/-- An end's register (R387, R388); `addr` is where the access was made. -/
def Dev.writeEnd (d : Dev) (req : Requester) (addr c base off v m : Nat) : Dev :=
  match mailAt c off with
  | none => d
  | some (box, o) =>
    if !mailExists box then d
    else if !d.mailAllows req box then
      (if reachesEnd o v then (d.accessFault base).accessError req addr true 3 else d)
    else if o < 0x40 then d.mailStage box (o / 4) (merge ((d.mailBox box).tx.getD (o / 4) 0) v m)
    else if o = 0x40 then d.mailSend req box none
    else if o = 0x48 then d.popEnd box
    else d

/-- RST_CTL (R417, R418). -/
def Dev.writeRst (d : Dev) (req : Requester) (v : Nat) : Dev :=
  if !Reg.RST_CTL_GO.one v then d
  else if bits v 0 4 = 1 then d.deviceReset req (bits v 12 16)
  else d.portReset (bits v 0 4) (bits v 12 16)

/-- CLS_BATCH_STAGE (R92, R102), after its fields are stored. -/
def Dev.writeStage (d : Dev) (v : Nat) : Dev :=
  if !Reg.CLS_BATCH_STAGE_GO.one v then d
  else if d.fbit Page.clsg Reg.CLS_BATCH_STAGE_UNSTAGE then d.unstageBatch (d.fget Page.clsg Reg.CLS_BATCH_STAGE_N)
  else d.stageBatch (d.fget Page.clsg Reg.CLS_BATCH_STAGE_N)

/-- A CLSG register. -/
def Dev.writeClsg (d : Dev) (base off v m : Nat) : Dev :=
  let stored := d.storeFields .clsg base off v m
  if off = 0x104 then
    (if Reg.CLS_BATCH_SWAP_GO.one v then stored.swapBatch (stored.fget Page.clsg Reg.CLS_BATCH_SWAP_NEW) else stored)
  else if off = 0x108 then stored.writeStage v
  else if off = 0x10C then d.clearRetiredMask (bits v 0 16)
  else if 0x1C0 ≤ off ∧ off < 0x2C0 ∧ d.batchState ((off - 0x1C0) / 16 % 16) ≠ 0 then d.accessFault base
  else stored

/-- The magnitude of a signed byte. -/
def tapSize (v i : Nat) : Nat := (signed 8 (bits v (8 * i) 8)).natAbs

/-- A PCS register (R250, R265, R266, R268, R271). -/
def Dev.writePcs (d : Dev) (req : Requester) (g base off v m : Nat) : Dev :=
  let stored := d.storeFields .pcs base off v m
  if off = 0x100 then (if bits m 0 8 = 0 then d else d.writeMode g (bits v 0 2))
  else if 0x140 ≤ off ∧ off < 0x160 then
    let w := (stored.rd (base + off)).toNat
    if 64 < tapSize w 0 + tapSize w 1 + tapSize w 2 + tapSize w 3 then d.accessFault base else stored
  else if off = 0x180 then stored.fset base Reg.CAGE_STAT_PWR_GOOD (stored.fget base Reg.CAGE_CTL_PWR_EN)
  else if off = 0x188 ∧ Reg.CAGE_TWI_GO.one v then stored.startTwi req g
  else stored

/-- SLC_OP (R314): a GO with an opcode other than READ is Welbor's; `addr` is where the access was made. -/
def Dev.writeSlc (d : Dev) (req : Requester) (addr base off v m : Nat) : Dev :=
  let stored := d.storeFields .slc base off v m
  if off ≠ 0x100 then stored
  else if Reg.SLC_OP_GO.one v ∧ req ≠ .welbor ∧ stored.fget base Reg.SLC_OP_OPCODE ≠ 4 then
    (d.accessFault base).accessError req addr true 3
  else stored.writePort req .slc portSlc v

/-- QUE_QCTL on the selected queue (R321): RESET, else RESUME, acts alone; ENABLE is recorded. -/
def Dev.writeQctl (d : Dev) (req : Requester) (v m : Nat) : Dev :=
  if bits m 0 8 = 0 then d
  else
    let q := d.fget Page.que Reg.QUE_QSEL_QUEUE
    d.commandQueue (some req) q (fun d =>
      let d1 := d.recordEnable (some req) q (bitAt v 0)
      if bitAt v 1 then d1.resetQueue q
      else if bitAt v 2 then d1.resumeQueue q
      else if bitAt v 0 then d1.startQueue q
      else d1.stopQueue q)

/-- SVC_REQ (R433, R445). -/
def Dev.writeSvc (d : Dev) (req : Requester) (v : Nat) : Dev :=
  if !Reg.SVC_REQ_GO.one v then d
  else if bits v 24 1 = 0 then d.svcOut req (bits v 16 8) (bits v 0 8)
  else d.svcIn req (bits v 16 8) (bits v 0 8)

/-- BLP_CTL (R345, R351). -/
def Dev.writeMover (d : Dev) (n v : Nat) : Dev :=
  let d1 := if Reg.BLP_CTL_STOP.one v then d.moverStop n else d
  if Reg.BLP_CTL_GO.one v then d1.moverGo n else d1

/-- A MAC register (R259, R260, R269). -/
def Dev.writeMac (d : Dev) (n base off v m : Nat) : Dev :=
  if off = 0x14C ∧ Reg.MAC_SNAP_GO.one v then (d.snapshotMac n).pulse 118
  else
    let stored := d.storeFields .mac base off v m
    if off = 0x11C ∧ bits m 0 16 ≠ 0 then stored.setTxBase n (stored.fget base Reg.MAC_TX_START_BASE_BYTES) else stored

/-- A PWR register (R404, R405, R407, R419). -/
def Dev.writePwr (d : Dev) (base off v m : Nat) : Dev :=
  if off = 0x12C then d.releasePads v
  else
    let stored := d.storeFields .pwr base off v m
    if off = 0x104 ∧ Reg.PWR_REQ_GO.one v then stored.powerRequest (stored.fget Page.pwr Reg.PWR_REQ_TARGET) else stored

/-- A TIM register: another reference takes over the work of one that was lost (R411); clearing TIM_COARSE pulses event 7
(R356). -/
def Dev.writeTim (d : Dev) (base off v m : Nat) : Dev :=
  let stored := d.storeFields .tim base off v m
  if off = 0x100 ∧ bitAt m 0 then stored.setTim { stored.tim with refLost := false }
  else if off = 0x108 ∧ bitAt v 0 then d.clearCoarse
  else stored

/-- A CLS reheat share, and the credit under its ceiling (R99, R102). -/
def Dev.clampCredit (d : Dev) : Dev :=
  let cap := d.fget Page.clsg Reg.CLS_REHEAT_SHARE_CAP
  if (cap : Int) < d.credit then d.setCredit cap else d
------------------------
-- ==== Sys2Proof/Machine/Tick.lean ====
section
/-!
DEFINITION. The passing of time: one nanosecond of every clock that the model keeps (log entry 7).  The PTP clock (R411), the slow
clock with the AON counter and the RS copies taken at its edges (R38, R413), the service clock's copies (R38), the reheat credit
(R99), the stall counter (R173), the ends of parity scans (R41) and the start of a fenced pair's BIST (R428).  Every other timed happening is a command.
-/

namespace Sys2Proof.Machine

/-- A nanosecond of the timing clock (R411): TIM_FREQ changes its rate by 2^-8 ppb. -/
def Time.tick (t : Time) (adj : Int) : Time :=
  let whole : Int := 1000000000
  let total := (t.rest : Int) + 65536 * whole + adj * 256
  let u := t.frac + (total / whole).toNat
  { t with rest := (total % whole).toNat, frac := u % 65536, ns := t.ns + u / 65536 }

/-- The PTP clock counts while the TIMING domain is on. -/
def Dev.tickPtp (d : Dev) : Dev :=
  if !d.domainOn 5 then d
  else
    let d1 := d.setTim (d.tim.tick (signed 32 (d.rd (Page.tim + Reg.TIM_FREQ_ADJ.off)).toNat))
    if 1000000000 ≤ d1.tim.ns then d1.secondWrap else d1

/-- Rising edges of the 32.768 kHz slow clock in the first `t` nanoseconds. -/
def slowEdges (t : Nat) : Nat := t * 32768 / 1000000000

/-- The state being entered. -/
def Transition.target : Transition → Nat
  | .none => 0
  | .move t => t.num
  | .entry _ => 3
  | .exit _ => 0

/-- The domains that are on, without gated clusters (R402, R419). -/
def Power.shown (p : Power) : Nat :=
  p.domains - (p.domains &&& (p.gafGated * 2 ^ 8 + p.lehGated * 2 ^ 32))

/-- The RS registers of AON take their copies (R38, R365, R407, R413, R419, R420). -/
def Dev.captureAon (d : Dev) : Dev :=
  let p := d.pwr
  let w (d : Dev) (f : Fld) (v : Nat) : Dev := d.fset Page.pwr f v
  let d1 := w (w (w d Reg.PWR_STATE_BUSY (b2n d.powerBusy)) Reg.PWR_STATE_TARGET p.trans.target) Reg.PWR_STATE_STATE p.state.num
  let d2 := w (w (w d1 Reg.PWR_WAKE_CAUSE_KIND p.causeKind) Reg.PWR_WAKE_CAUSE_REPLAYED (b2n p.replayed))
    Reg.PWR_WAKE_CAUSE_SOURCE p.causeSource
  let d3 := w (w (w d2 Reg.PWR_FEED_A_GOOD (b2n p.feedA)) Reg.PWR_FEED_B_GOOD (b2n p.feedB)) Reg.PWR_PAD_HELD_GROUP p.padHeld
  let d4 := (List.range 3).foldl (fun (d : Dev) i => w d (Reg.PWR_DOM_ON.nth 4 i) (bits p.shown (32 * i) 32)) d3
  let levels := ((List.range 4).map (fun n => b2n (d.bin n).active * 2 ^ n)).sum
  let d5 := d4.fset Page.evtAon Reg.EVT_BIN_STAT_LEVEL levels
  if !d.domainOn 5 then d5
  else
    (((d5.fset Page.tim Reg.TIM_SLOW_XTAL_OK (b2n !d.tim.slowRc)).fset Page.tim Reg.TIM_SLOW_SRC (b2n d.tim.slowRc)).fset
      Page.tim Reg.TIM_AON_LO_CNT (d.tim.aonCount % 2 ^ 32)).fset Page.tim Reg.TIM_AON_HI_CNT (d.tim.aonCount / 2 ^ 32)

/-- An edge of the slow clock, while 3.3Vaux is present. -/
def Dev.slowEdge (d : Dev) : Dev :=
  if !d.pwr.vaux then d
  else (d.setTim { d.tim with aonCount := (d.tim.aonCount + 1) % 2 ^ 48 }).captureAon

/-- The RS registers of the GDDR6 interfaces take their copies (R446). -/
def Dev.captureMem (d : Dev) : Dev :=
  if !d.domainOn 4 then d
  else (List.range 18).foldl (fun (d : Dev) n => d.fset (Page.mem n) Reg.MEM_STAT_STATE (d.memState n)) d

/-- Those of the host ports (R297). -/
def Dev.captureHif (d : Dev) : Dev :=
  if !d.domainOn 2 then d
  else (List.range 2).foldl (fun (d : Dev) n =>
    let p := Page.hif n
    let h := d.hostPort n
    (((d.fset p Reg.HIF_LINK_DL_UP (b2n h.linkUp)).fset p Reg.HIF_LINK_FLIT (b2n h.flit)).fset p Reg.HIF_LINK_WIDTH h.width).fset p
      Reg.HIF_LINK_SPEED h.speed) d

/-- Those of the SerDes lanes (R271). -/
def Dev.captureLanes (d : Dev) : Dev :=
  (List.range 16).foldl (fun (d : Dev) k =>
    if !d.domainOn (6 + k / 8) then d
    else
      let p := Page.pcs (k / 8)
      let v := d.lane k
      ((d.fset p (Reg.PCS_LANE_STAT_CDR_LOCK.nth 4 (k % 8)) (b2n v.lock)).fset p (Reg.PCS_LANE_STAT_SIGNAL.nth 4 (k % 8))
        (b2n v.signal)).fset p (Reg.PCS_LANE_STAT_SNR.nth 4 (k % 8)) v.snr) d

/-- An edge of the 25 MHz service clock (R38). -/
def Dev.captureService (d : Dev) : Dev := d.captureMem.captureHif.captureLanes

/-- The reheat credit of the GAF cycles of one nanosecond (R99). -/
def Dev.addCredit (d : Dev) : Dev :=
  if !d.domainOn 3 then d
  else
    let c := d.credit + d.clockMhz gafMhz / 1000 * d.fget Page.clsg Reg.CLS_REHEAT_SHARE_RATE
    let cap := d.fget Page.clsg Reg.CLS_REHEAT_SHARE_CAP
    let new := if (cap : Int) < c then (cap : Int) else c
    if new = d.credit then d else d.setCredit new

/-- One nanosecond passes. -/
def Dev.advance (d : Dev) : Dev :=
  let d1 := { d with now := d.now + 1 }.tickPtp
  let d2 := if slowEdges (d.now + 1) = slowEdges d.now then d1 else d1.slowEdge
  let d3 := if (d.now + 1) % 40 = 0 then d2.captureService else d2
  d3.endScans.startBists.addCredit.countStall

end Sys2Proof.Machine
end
------------------------
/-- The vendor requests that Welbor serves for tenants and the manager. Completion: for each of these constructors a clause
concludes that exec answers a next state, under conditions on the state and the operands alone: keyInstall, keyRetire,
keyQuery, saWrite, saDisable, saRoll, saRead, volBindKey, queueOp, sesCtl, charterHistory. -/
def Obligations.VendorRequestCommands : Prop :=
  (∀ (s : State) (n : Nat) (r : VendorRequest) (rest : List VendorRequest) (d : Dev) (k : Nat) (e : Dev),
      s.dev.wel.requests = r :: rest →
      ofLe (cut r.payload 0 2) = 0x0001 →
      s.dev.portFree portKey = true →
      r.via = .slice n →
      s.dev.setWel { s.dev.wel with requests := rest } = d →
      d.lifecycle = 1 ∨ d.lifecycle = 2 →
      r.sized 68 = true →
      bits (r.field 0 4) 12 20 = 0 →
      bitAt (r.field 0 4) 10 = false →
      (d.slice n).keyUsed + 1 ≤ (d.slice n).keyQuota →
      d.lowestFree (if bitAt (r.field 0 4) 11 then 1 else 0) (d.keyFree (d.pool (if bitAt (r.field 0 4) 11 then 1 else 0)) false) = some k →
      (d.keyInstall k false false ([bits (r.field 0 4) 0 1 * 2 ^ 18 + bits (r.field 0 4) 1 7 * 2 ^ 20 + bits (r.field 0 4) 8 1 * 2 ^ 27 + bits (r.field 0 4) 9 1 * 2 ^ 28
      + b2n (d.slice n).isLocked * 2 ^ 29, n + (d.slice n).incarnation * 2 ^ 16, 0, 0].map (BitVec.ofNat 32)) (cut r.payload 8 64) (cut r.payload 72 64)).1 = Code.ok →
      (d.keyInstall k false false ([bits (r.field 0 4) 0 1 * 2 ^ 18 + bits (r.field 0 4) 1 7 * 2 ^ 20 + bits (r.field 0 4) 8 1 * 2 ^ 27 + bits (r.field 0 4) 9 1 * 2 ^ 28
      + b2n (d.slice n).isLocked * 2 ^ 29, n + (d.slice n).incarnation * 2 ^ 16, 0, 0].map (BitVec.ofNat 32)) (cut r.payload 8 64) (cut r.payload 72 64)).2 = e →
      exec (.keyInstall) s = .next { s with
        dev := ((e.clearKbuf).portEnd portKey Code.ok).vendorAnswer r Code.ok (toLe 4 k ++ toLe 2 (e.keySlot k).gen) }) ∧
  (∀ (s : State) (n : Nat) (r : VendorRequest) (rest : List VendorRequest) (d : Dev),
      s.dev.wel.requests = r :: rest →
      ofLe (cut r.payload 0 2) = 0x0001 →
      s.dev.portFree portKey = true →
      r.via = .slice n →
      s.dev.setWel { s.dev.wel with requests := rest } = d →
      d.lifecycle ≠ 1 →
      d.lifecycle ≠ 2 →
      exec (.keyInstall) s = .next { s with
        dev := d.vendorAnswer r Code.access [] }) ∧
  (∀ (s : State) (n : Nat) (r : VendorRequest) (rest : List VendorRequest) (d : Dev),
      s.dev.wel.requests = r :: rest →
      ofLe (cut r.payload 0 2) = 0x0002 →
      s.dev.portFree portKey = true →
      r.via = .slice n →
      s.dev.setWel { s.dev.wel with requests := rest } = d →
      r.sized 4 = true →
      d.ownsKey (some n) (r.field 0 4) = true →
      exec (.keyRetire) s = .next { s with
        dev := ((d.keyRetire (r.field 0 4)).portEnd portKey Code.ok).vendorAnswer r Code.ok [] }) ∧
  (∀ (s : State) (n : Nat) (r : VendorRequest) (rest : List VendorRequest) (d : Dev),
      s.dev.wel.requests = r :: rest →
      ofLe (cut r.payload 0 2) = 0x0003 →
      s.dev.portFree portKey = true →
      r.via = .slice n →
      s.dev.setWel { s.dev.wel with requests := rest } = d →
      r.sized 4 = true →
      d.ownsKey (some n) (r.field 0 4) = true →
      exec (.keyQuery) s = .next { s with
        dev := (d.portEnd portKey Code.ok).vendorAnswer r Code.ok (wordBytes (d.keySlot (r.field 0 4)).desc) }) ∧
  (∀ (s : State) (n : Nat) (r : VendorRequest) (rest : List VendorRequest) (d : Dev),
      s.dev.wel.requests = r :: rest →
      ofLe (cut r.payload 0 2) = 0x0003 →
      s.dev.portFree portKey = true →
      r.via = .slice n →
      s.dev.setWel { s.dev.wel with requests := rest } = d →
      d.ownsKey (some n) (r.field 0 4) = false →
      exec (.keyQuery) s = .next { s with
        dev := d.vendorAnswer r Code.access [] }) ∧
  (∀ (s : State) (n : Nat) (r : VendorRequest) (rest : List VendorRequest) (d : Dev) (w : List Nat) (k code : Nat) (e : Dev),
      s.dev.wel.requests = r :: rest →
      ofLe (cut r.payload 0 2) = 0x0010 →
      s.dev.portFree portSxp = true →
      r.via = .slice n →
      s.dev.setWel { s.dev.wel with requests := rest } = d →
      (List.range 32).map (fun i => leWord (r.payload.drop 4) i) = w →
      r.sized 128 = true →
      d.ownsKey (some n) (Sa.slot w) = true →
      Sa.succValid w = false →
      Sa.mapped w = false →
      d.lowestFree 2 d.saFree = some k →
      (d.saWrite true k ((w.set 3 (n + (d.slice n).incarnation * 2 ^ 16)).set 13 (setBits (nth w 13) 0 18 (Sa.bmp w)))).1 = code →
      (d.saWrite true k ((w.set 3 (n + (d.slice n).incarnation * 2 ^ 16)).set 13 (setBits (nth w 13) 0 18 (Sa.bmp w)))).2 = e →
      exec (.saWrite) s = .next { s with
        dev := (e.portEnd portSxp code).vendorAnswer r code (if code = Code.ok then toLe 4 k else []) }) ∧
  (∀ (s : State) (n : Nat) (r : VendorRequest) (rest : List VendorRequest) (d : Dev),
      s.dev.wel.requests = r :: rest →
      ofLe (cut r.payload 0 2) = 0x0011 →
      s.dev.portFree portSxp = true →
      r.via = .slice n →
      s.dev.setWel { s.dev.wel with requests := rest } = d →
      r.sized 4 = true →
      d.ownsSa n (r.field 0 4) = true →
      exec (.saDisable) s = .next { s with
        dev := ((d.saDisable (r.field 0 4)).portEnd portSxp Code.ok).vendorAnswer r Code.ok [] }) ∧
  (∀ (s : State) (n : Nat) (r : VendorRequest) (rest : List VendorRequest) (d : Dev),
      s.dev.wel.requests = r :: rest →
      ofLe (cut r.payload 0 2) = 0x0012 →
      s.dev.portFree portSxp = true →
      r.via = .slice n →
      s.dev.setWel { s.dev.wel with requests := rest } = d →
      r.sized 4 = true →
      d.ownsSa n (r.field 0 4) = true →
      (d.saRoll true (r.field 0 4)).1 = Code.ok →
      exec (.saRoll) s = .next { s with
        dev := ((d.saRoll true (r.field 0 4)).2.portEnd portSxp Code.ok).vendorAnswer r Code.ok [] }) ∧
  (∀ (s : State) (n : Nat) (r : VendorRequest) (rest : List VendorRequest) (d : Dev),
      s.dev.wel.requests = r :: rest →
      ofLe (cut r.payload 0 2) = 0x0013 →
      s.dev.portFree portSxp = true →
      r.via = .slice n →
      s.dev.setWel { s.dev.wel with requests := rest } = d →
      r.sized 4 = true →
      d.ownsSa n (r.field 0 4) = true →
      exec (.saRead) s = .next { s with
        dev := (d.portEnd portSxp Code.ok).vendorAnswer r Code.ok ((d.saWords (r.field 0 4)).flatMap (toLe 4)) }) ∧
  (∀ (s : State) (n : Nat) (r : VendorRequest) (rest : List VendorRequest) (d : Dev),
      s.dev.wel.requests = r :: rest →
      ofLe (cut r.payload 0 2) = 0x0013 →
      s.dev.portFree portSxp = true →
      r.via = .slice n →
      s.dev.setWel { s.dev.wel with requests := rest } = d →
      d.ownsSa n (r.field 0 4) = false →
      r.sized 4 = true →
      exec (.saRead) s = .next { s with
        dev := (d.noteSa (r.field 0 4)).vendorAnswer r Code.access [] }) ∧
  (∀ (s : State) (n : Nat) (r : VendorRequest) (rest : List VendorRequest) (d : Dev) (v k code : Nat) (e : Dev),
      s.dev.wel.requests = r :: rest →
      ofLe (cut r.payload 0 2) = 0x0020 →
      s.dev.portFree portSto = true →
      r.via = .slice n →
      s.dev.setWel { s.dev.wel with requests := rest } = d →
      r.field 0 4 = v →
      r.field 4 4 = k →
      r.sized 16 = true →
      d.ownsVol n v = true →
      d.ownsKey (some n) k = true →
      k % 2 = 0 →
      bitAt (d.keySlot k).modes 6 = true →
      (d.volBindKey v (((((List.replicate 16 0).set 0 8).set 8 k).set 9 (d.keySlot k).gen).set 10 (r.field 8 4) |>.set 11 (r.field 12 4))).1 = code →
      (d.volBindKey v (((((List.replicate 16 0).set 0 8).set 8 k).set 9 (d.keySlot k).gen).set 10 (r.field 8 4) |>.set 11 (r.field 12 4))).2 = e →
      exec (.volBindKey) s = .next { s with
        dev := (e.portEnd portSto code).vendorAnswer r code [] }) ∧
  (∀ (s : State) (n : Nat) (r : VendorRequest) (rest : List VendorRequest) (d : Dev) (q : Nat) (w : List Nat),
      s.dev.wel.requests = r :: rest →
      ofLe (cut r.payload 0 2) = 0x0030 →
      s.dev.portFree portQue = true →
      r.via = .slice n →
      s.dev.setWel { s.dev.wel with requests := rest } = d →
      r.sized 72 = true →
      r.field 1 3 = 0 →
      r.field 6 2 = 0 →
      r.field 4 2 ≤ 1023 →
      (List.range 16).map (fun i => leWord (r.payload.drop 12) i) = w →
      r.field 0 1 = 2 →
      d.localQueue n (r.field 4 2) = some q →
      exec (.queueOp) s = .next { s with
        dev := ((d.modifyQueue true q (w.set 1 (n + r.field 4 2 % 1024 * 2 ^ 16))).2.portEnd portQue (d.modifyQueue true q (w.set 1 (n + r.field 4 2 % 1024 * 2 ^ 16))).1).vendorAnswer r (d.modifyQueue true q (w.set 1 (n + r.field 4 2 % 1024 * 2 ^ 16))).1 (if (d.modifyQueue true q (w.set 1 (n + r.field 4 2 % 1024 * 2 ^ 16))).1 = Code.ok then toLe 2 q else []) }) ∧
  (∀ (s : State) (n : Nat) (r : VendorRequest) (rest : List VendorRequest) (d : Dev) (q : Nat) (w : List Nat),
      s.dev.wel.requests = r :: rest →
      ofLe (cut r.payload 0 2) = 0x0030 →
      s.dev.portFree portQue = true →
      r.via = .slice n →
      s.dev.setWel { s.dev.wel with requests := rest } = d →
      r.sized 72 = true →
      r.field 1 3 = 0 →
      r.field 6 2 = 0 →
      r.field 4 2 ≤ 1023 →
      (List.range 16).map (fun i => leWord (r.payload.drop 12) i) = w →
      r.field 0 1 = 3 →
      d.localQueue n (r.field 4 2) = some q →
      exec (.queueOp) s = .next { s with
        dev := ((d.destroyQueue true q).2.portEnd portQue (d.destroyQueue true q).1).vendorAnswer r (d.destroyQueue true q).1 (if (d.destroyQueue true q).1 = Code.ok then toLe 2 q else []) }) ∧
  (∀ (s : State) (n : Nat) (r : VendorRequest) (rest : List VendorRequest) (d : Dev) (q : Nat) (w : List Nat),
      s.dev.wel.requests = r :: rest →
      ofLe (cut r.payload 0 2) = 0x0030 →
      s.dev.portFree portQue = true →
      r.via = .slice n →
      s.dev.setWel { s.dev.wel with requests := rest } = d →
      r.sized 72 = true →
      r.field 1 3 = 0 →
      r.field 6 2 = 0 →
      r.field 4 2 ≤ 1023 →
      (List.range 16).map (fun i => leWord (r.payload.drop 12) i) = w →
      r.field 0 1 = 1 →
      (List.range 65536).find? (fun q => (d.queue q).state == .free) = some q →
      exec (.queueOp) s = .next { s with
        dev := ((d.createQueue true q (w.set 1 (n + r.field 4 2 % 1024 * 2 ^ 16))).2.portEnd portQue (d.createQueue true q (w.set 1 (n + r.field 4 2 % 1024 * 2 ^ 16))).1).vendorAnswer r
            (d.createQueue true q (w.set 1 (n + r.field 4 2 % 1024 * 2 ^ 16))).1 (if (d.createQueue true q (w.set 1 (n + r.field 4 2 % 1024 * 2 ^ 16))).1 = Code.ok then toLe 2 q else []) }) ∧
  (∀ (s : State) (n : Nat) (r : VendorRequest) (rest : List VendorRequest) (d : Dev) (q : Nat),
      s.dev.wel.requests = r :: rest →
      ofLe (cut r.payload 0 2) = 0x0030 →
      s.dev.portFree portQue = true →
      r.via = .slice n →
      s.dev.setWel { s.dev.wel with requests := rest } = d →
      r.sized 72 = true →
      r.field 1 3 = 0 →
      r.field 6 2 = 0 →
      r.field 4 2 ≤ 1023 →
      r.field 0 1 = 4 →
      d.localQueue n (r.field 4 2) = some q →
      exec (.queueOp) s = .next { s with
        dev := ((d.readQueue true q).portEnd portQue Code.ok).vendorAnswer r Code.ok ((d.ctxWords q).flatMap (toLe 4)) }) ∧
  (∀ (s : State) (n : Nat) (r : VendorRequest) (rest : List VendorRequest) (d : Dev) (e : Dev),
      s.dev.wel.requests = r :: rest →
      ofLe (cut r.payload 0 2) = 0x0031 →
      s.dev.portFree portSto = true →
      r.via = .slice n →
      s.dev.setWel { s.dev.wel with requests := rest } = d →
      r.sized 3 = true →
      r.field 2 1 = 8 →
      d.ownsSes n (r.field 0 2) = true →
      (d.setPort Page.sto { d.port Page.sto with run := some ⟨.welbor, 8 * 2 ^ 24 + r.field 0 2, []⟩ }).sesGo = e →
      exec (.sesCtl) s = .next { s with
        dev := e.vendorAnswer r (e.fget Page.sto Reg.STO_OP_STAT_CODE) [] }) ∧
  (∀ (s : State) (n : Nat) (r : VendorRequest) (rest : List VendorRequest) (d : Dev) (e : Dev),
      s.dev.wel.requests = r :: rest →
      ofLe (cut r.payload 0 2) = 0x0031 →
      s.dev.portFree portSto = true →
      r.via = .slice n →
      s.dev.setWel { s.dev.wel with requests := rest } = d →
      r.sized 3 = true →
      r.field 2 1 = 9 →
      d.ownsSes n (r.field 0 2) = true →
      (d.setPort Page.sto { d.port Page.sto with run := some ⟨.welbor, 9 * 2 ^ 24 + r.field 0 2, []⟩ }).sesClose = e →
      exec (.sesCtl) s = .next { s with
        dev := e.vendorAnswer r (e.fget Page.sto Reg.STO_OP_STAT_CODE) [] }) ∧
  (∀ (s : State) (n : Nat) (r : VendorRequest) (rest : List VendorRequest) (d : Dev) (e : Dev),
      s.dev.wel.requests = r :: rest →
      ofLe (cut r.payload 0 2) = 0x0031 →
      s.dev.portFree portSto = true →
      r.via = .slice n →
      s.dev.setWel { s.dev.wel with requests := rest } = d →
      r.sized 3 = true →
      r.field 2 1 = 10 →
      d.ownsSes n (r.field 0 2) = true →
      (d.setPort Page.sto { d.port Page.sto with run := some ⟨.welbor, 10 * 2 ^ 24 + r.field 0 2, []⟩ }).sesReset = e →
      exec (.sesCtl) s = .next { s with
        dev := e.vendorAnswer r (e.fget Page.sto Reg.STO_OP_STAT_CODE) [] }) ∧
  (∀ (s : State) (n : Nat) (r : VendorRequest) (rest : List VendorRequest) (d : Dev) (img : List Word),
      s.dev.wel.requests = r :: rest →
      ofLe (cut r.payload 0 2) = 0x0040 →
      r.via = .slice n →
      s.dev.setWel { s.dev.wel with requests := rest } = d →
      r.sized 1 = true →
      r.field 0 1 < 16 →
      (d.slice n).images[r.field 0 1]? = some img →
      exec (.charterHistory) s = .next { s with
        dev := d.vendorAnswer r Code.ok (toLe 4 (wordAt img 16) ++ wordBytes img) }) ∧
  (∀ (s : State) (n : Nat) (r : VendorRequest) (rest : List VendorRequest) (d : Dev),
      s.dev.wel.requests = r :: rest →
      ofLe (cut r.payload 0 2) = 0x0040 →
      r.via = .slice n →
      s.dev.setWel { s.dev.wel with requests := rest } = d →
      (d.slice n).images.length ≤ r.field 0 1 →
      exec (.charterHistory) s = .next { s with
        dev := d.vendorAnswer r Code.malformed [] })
------------------------
» EXERCISE AIM
Everything above from the line containing "def Dev.writeClsg (d" down to the line containing "def tapSize (v" is to be transcribed exactly, with both of those lines included and nothing else added.

» SOLUTION BELOW
def Dev.writeClsg (d : Dev) (base off v m : Nat) : Dev :=
  let stored := d.storeFields .clsg base off v m
  if off = 0x104 then
    (if Reg.CLS_BATCH_SWAP_GO.one v then stored.swapBatch (stored.fget Page.clsg Reg.CLS_BATCH_SWAP_NEW) else stored)
  else if off = 0x108 then stored.writeStage v
  else if off = 0x10C then d.clearRetiredMask (bits v 0 16)
  else if 0x1C0 ≤ off ∧ off < 0x2C0 ∧ d.batchState ((off - 0x1C0) / 16 % 16) ≠ 0 then d.accessFault base
  else stored

/-- The magnitude of a signed byte. -/
def tapSize (v i : Nat) : Nat := (signed 8 (bits v (8 * i) 8)).natAbs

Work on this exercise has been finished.